Non trovai alcun pretesto per rifiutare, tanto più che mi faceva piacere. Era la prima volta che il mio allievo si mostrava intraprendente. Senza dubbio l’appartamento di Christine c’entrava qualcosa. Un terreno neutro, questo sì che cambia le carte in tavola.

Alle sette vidi apparire il suo volto sullo schermo del citofono e gli aprii. Arrivò con una valigia nuova di zecca.
- Sta partendo?
- No, sono venuto a cucinare per lei.
Gli feci visitare la casa, che lo stupì meno di quanto avesse stupito me.
- E’ bella – disse. – Le piace la fonduta svizzera?
- Sì, perché?
- Meglio così. Ho portato il necessario.

Poco a poco avrei scoperto il culto che i giapponesi dedicano all’equipaggiamento destinato a ogni azione della vita: l’equipaggiamento per la montagna, l’equipaggiamento per il mare, l’equipaggiamento per il golf e, quella sera, l’equipaggiamento per la fonduta svizzera. A casa di Rinri, c’era un’apposita stanza ben sistemata dove valigie già pronte aspettavano queste diverse operazioni.
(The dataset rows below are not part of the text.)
/-- Register, SRAM, BAR2, flag and engine commands, one for each check of WellFormed that fails. -/
def illFormedA : List Instr :=
  [.registerWrite 0 0 0 0 .good, .registerWrite 0 0 65 0 .good, .pairLoRead 0 0 .good, .pairHiWrite 0 0 0 .good,
   .sramAccess 57 0 (.read 8) .clean .arrived .data none none, .sramAccess 0 0 (.read 0) .clean .arrived .data none none,
   .sramAccess 0 250 (.read 8) .clean .arrived .data none none, .bar2Write 0 [], .bar2Write 0 (List.replicate 65 0),
   .bar2Read 0 0, .bar2Read 0 65, .flagRead 57 0 none, .flagSet 57 0 0 none, .flagAdd 57 0 0 none, .cpost 57 0 1 none,
   .ctake 57 0 1 none, .wait (waitFrom 57), .delayLineCount 0 133 0, .stepCompose ⟨false, 4, [], [], [], [], [], [], [], [], []⟩,
   .buntingVector 0 0 ⟨0, false, 0, 0, 0⟩ 0 1048576 [] (.delta 0 0) .clean, .promptEntry 8 ⟨0, 0, 0, 0, 0, 0, 0, 0, 0, 0, 0⟩ []]

/-- Link commands, one for each check of WellFormed that fails. -/
def illFormedB : List Instr :=
  [.nakResend 20, .linkEnable 20, .linkDisable 20, .linkRetrain 20, .lightWindow 20 0, .lightLowTimeout 20, .laneLock 20,
   .deskew 20 0, .fecLock 20, .peerIdentity 20 0 0 0 [0, 0, 0, 0], .peerIdentity 0 0 0 0 [0, 0, 0], .trainingAttemptTimeout 20,
   .downRetry 20, .laneUnlock 20, .heartbeatTimer 20, .flitTime 20, .activationVectors 20 ⟨0, false, false, 0, 0, 0, 0, 0, 0, .empty⟩,
   .flitReceive 20 ⟨⟨0, 0, true, false, 0, 0, 0⟩, 0, false, []⟩]

/-- Host, clock, queue, power and lifetime commands, one for each check of WellFormed that fails. -/
def illFormedC : List Instr :=
  [.ringDoorbell 11 0, .tenantKey ⟨false, 0, 0, 0⟩ true (List.replicate 255 0) none, .ringEnableWrite 11 true,
   .coalescingTimeout 11, .cxlLinkReturn 5 false, .getMeasurements (List.replicate 31 0), .clockAbsenceTimeout 31,
   .clockPresenceWindow 31 0, .crossingReset 31 true, .crossingResync 31, .sqPacketWrite 0 [], .sqPacketWrite 0 (List.replicate 33 0),
   .railPowerGood 6, .railFault 6, .railPowerGoodLoss 6, .sensorSample 72 none, .sensorSilentTimeout 72, .sensorFaultClear 72,
   .lifRead 0 0, .lifRead 0 257]

/-- All of them. -/
def illFormed : List Instr := illFormedA ++ (illFormedB ++ illFormedC)

theorem test_illFormed_refused : illFormed.all (fun c => !wellFormed c) = true := by decide +kernel

theorem test_illFormed_faults : illFormed.all (fun c => faults c State.reset) = true := by decide +kernel

/-- A streamed record of more than 1 MiB is no load of a bank. -/
theorem test_illFormed_streamed (l : List Byte) (h : l.length = 1048577) :
    wellFormed (.bankLoadDone 0 false true l) = false := by
  show decide (l.length ≤ 1048576) = false
  rw [h]; rfl

/-- At the last value of each range. -/
def lastFormed : List Instr :=
  [.registerWrite 0 0 64 0 .good, .sramAccess 56 248 (.read 8) .clean .arrived .data none none, .bar2Write 0 (List.replicate 64 0),
   .bar2Read 0 64, .flagRead 56 0 none, .delayLineCount 0 132 0, .linkEnable 19, .ringDoorbell 10 0, .coalescingTimeout 10,
   .clockAbsenceTimeout 30, .cxlLinkReturn 16 false, .sqPacketWrite 0 (List.replicate 32 0), .railPowerGood 5, .sensorSample 71 none,
   .lifRead 0 256]

theorem test_lastFormed_accepted : lastFormed.all (fun c => wellFormed c && goesOn c State.reset) = true := by decide +kernel

/-! ### Witness of the step from the queue -/

theorem witness_StepFromQueue : ({ head with pending := [] } : State).pending = [] := rfl


/-! ### Small tests: expected values are the spec's own worked examples and tables -/

/-- FP32 bits of a decimal, as the spec's examples give values. -/
def dec (num den : Nat) : Nat := encodeFrac fp32 num den 0

/-- Chapter 4, value projection, step 1: a = 0.2463 gives E = −9, and 0.1381 becomes 71. -/
theorem test_inputExp_valueProjection :
    inputExp 127 (f32 (dec 2463 10000)) = -9 ∧ quantise 127 (-9) (f32 (dec 1381 10000)) = 71 := by decide +kernel

/-- Chapter 5, gated column, step 7: 3.25 gives E = −1 at A4 and −5 at A8; −0.34375 becomes −1 and −11. -/
theorem test_inputExp_gatedColumn :
    inputExp 7 (f32 (dec 325 100)) = -1 ∧ quantise 7 (-1) (.fin true 11 (-5)) = -1 ∧
    inputExp 127 (f32 (dec 325 100)) = -5 ∧ quantise 127 (-5) (.fin true 11 (-5)) = -11 := by decide +kernel

/-- Chapter 4, step 3: seven groups of two arrays with FS = 103 at A8 promote to ACC-W = 63,253,536. -/
theorem test_promotion_valueProjection :
    ([28332, 10728, -4511, 17906, -9287, 2044, -6830] : List Int).foldl (fun w n => w + n * 103 * 2 ^ (4 - widthF 2)) 0 =
      63253536 := by decide

/-- Chapter 4, step 4: E = −9, X = 121, m = 1.1875 give a scale product of 2^−23 × 1.1875. -/
theorem test_scaleProduct_valueProjection :
    scaleProduct (-9) ⟨121, encodeFrac fp16 11875 10000 0, 0⟩ =
      (encodeFrac fp32 11875 10000 (-23), false) := by decide +kernel

/-- Chapter 4, step 6: a block whose largest magnitude is 11.3 has X = 128 at FP4. -/
theorem test_blockScale_fp4 : blockScale 7 [f32 (dec 113 10)] = 128 := by decide +kernel

/-- Chapter 4, step 7: 4.477118 rounds up to 6.0 (code 7) when r < 0.238559 × 2^32, otherwise down to 4.0 (code 6). -/
theorem test_stochastic_fp4 :
    (toFloat e2m1 (.sr 1024600000) (f32 (dec 4477118 1000000))).1 = 7 ∧
    (toFloat e2m1 (.sr 1024620000) (f32 (dec 4477118 1000000))).1 = 6 := by decide +kernel

/-- Chapter 5, steps 4 and 5: a block of FP8 E4M3 with 2.75 and −0.358984 has X = 120, and the elements are 352 and −44. -/
theorem test_convBlock_e4m3 :
    convBlock 10 false 0 0 [f32 (dec 275 100), negV (f32 (dec 358984 1000000))] =
      ⟨[encodeFrac e4m3 352 1 0, signed e4m3 true (encodeFrac e4m3 44 1 0)], [120], 0, 0, 0⟩ := by decide +kernel

/-- R106, R451: 2^−127 is the least E8M0 value and NaN is 0xFF. -/
theorem test_e8m0 : toE8m0 (.fin false 1 (-127)) = (0, false) ∧ toE8m0 (.fin false 1 127) = (254, false) ∧
    toE8m0 (.nan false) = (255, false) := by decide

/-- Chapter 2, every row at full scale: 124 slots per slice, so 496 at A8 and 248 at A4. -/
theorem test_clipSplit_slots :
    (winRead (fun _ _ _ => 127) (fun _ v => v) (rowsDepth 1024) 0 [0]).wins.length * 4 * widthSlices 2 = 496 ∧
    (winRead (fun _ _ _ => 127) (fun _ v => v) (rowsDepth 1024) 0 [0]).wins.length * 4 * widthSlices 1 = 248 := by decide +kernel

/-- Chapter 2, confidence check: a sample whose data columns of group 5 sum to `s` and whose checksum column is `c`, in
1/64 LSB. -/
def sample5 (s c : Int) : Sample := ⟨[(160, s, 1), (517, c, 1)], [], false, false⟩

/-- The gate-projection array: FS = 103, THRESH = 3 LSB, E = −1,514. -/
def check5 (s c : Int) : Option Bool :=
  groupCheck ⟨2, 1024, 103, 24, 3, [], [], none, false⟩ [(5, -1514)] [1] [sample5 s c] 5

/-- Δ = 0.53 passes, Δ = 4.63 fails. -/
theorem test_confidence_example : check5 11987 6726 = some true ∧ check5 13037 6726 = some false := by decide +kernel

/-- Chapter 3, the shift of 2.90 LSB on the checksum converter passes the confidence check: Δ = −2.40. -/
theorem test_confidence_shift : check5 11987 6914 = some true := by decide +kernel

/-- Chapter 5, norm watch, with q = 4.0, α = 8 and r2 = 38.6: 171.2 is beyond 154.4. -/
theorem test_watch_threshold :
    ltF32 (mulF32 (toF32 (.fin false 0x40 (-4))) (dec 386 10)) (dec 1712 10) = true ∧
    limitF32 0 (mulF32 (toF32 (.fin false 0x40 (-4))) (dec 386 10)) (dec 1712 10) = dec 1544 10 := by decide +kernel

/-- A sequence at the depth controller's start, with KMAX = 8. -/
def seq8 : SeqRec := { dfltSeq 5 with kmax := 8, rate := 0x3A00 }

/-- Chapter 8: the admission depth is 4. -/
theorem test_depth_admission : nextDepth seq8 State.reset = 4 := by decide +kernel

/-- Chapter 8: four steps with no accepted draft give depths 3, 2, 2 and then 0 with the controller off. -/
theorem test_depth_disagrees :
    let a := (depthUpdate seq8 4 0 State.reset).1
    let b := (depthUpdate a 3 0 State.reset).1
    let c := (depthUpdate b 2 0 State.reset).1
    let d := (depthUpdate c 2 0 State.reset).1
    ([a, b, c, d].map fun r => (nextDepth r State.reset, r.zeros, r.off)) = [(3, 1, false), (2, 2, false), (2, 3, false), (0, 0, true)] := by
  decide +kernel

/-- Chapter 15: a meter second of 1,032 J over tenants 1207 and 88 and relayed bytes. Kinds of Table 15-2: 0 array slots,
1 bunting multiply-adds in units of 1,024, 5 halyard bytes, 6 link bytes, 8 hot blocks. -/
def secondCounts : SMap Nat :=
  [(88 * 16, 100000000000), (88 * 16 + 1, 128000000000000), (88 * 16 + 5, 100000000000), (88 * 16 + 8, 135000),
   (1207 * 16, 180000000000), (1207 * 16 + 5, 400000000000), (1207 * 16 + 8, 140000), (0xFFFF * 16 + 6, 20000000000)]

/-- Chapter 15: 619,200,000 µJ, 411,871,200 µJ and 928,800 µJ. -/
theorem test_apportion_example :
    ((apportion State.reset.mtr.params secondCounts 1032000000).2.map fun x => (x.1, x.2.1)) =
      [(88, 411871200), (1207, 619200000), (0xFFFF, 928800)] := by decide +kernel

/-- Chapter 18: array 9 of pennant 3 in hoist 20. -/
theorem test_addresses :
    pntBase (20 * 16 + 3) + 0x80 + 4 * 9 = 0x24130A4 ∧ pntBase (20 * 16 + 3) + 0x40 + 4 * 9 = 0x2413064 ∧
    vecBase 20 + 0x40 = 0x2480040 ∧ bntBase 41 = 0x2491000 := by decide

/-- Chapter 18: the host reads LO of SCH_LASTSTEP, the step commits, management firmware reads LO, the host reads HI. -/
theorem test_pair_latches :
    let s := setF (Reg.Sch.lastStep.at schBase) 0x1FFFFFFFF head
    let off := BitVec.ofNat 26 (Reg.Sch.lastStep.at schBase).off
    let s := after (.pairLoRead 0 off .good) s
    let lo := s.answer
    let s := after (.pairLoRead 1 off .good) (setF (Reg.Sch.lastStep.at schBase) 0x200000000 s)
    (lo, s.answer, SMap.get dfltZero (reqOf 0 s).latches off.toNat, SMap.get dfltZero (reqOf 1 s).latches off.toNat) =
      (.value 0xFFFFFFFF, .value 0, 1, 2) := by decide +kernel

/-- Queue 5 of chapter 13: summaries of two words, LEVEL = 4. -/
def queue5 : State := after (.sqLevelWrite 5 4) (after (.sqEnableWrite 5 true) head)

/-- Entries, settled entries and LVL of queue 5. -/
def queue5Of (s : State) : Nat × Nat × Nat := ((sqOf 5 s).length, sqReady (sqOf 5 s), getF (Reg.Sq.lvl.at (sqBase 5)) s)

/-- Chapter 13: the first four rows of the table of queue 5. -/
theorem test_sq_summary :
    let a := after (.sqPacketWrite 5 [1, 2]) queue5
    let b := after (.sqEntrySettle 5) (after (.sqEntrySettle 5) a)
    let c := after (.sqEntrySettle 5) (after (.sqEntrySettle 5) (after (.sqPacketWrite 5 [3, 4]) b))
    let d := after (.sqDataRead 5) c
    [queue5Of a, queue5Of b, queue5Of c, queue5Of d] = [(2, 0, 0), (2, 2, 0), (4, 4, 1), (3, 3, 1)] := by decide +kernel

end Sys2Proof.Tests
end

/-! How every command ends, by its well-formedness, and that a run from a queue of well-formed commands never stops. -/

namespace Sys2Proof.Safety
open Sys2Proof Sys2Proof.Machine

/-! ### How a command ends -/

/-- A command ends in a next state that keeps the waiting queue and the form of the three memories, where the part can be
given it (`true`), and in a fault where it cannot (`false`); it is never refused. -/
inductive Ends (s : State) : Bool → Host.Outcome State Fault Refusal → Prop where
  | next {t : State} (h : Keeps s t) : Ends s true (.next t)
  | fault (r : Fault) : Ends s false (.fault r)

section Checks
variable {s t : State} {b : Bool} {c : Prop} [Decidable c] {r : Fault} {x : Host.Outcome State Fault Refusal} {n m : Nat}

/-- A check that an operand passes where the command is well-formed. -/
theorem Ends.when (hc : b = true ↔ c) (h : Keeps s t) : Ends s b (if c then .next t else .fault r) := by
  by_cases hp : c
  · rw [if_pos hp, hc.2 hp]
    exact .next h
  · rw [if_neg hp, Bool.eq_false_iff.2 fun hb => hp (hc.1 hb)]
    exact .fault r

/-- A check that an operand fails where the command is well-formed. -/
theorem Ends.unless (hc : b = true ↔ ¬ c) (h : Keeps s t) : Ends s b (if c then .fault r else .next t) := by
  rw [← ite_not]
  exact .when hc h

/-- The check that a number names one of the units 0 to `m`. -/
theorem Ends.unit (h : Keeps s t) : Ends s (decide (n ≤ m)) (if m < n then .fault r else .next t) :=
  .unless (decide_eq_true_iff.trans Nat.not_lt.symm) h

/-- The check that a length `k` is above 0 and that `n`, which holds it, is at most `m`. -/
theorem Ends.length {k : Nat} (h : Keeps s t) :
    Ends s (decide (0 < k ∧ n ≤ m)) (if k = 0 ∨ m < n then .fault r else .next t) :=
  .unless (decide_eq_true_iff.trans (by omega)) h

/-- The check that a register access takes 1 to 64 bytes. -/
theorem Ends.size {k : BitVec 7} (h : Keeps s t) :
    Ends s (decide (0 < k.toNat ∧ k.toNat ≤ 64)) (if k = 0 ∨ 64 < k.toNat then .fault r else .next t) :=
  .unless (decide_eq_true_iff.trans (by bv_omega)) h

/-- The check of a unit before another check. -/
theorem Ends.unitAnd (h : Ends s b x) : Ends s (decide (n ≤ m) && b) (if m < n then .fault r else x) := by
  by_cases hn : m < n
  · rw [if_pos hn, decide_eq_false (Nat.not_le.2 hn), Bool.false_and]
    exact .fault r
  · rw [if_neg hn, decide_eq_true (Nat.not_lt.1 hn), Bool.true_and]
    exact h

theorem Ends.exists_next (h : Ends s true x) : ∃ t, x = .next t ∧ Keeps s t := by
  cases h with
  | next hk => exact ⟨_, rfl, hk⟩

theorem Ends.exists_fault (h : Ends s false x) : ∃ r, x = .fault r := by
  cases h with
  | fault r => exact ⟨r, rfl⟩

end Checks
Davanti ai miei occhi affascinati, il giovanotto aprì la valigia deputata e vidi apparire, fissato in un ordine inalterabile, un fornello a propulsione intergalattica, un pentolino antiaderente, una bustina di formaggio in polistirolo espanso, una bottiglia di vino bianco antigelo e dei crostini di pane imputrescibile. Trasferì questi notevoli elementi sul tavolo di plexiglas.
- Comincio? – domandò.
- Sì, non vedo l’ora.
Versò il polistirolo e l’antigelo nel pentolino, accese il fornello che, curiosamente, non decollò verso il cielo e, mentre quelle sostanze messe insieme provocavano varie reazioni chimiche, tirò fuori dalla valigia piatti che si presumevano tirolesi, forchettone lunghe e bicchieri a calice “per il resto del vino”. Corsi a cercare della Coca-Cola in frigo, assicurando che stava benissimo con la fonduta svizzera….

- E’ pronto – annunciò.
Ci sedemmo coraggiosamente uno di fronte all’altro e mi arrischiai a intingere nella miscela un pezzo di pane imputrescibile infilzato sulla punta della forchettina. Lo tirai fuori e mi meravigliai per il fantastico numero di filamenti che si formarono all’istante.
- Sì, - disse fiero Rinri – sono venuti proprio dei bei fili.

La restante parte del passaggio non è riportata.